The tools to sequence the genomes of individual cells yield data that’s noisy and somewhat unreliable. What bag of tricks can bioinformaticians use to address these challenges?
To study genomes, researchers have typically pooled the genetic material from thousands of cells together. But this approach can only get at “average genomes” or “average transcriptomes.” And sometimes this isn’t enough.

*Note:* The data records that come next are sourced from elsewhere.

/-- A reply that does not come is counted and missing (04 R113, R127). -/
theorem exec_replyTimeout {s : State} {i : Fin 40} {e : PortEnd} {p : Fin 33} (h : s.expects i e .traverse p.val = true)
    (hdue : s.deadline i e p.val ≤ s.now) (noLock : Bool) : ∃ t, exec (.replyTimeout i e .traverse p noLock) s = .next t ∧
      (t.ropes[i].port e).stats[4] = satAdd max32 (s.ropes[i].port e).stats[4] 1 ∧ (t.ropes[i].port e).missing.testBit p.val = true ∧
      t.trav.portQ = s.trav.portQ := by
  have hended := s.endReply_work i e p.val s.now
  refine ⟨_, congrArg Host.Outcome.next (if_neg (by rw [h, decide_eq_false (Nat.not_lt.mpr hdue)]; decide)), ?_⟩
  generalize s.endReply i e p.val s.now = ended at hended ⊢
  have hmissing := ended.replyMissing_works i e .traverse p noLock false
  have hrun := ((ended.replyMissing i e .traverse p noLock).runRope_sends i).work
  refine ⟨?_, ?_, ?_⟩
  · rw [(hrun.rope.ports e).timeouts, (hmissing.rope.ports e).timeouts, ← (hended.rope.ports e).timeouts]
    unfold State.portStat State.modEnd
    rw [State.modRope_ropes, upd_get, if_pos rfl]
    cases e
    · exact (upd_getN _ (4 : Fin 10) 4 (by decide) _).trans (if_pos rfl)
    · exact (upd_getN _ (4 : Fin 10) 4 (by decide) _).trans (if_pos rfl)
  · exact (hrun.rope.ports e).missing p.val (State.noteMissing_missing _ i e p.val)
  · exact (hrun.queue.trans (ended.replyMissing_alone i e .traverse p noLock false).2).trans hended.queue

/-! ## The distributor -/

theorem forEach_stays {α : Type} {s : State} {l : List α} {f : State → α → State} (h : ∀ a ∈ l, f s a = s) : s.forEach l f = s := by
  unfold State.forEach
  induction l with
  | nil => rfl
  | cons a l ih =>
    rw [List.foldl_cons, h a List.mem_cons_self]
    exact ih fun b hb => h b (List.mem_cons_of_mem a hb)

theorem forEach_append {α : Type} (s : State) (l k : List α) (f : State → α → State) : s.forEach (l ++ k) f = (s.forEach l f).forEach k f :=
  List.foldl_append

theorem State.stageDma_waiting (s : State) (p : Piece) : (s.stageDma p).trav.waiting = s.trav.waiting := by
  unfold State.stageDma
  extract_lets line room done cut lost
  have hdone : ∀ t, (done t).trav.waiting = t.trav.waiting := fun t => by
    unfold done
    split <;> rfl
  clear_value done
  split
  · exact hdone s
  split
  · rfl
  · rw [hdone]
    split
    · unfold State.slowDmaError
      rw [State.event_trav, State.irqRaise_trav]
      rfl
    · unfold State.dmaError
      rw [State.event_trav, State.irqRaise_trav]
      rfl

/-- A staging queue with room takes the entry (01 R17). -/
theorem State.stageDma_stages {s : State} {p : Piece} (hdrop : s.trav.dmaDrop.contains p.head.line = false) (hroom : p.bytes.length ≤ 16384 - s.dmaFill) :
    (s.stageDma p).trav.dmaQ = s.trav.dmaQ ++ [p] := by
  unfold State.stageDma
  dsimp only
  rw [if_neg (by rw [hdrop]; decide), if_pos hroom]
  rfl

/-- The entry a service takes of the frame at the front of a queue, and what stays of it (01 R18). -/
def RxFrame.piece (f : RxFrame) : Piece := ⟨f.head, f.bytes.take 8, !f.begun, decide (f.bytes.length ≤ 8), false⟩
def RxFrame.rest (f : RxFrame) : List RxFrame := if f.bytes.length ≤ 8 then [] else [{ f with bytes := f.bytes.drop 8, begun := true }]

“Averages can be very misleading or not meaningful,” says Cole Trapnell, PhD, assistant professor of genome sciences at the University of Washington. “Plus, there are certain biological questions that you cannot answer unless you take single-cell measurements.”
For example, the brain consists of multiple cell types enmeshed with one another; and cancerous tumors are a mix of genetically diverse cells, including some that drive invasion, metastasis, and treatment resistance. To understand what’s really going on in such heterogeneous groups of cells, researchers need to study the genomes of individual cells.
Now, using single-cell genomics, researchers have the tools to resolve individual clones within tumors, discover new cell types in the brain, find genetic abnormalities in embryos, and detect rare cancer cells in the blood, among other exciting applications.
But to unlock the full potential of single-cell data, advances in bioinformatics are needed. Many bioinformatics tools that were developed to process and analyze bulk data don’t work well when applied to single-cell data. Plus, novel algorithms will be needed to address the biological questions that only single-cell data can answer.
Single Cell Genomics Defined
With recent breakthroughs in isolating individual cells and in amplifying and sequencing DNA and RNA, researchers can now measure the genomes and transcriptomes of thousands of individual cells at once. A single cell carries only two copies of DNA and sometimes just a few messenger RNA (mRNA) transcripts. To sequence the DNA or make sense of its transcripts, researchers must first amplify those numbers as much as a billion-fold using powerful new amplification technologies such as Multiple Annealing and Looping Based Amplification or Multiple Displacement Amplification. This creates a “pool” of genetic material that can then be sequenced and analyzed just as pooled genetic material from multiple cells would be.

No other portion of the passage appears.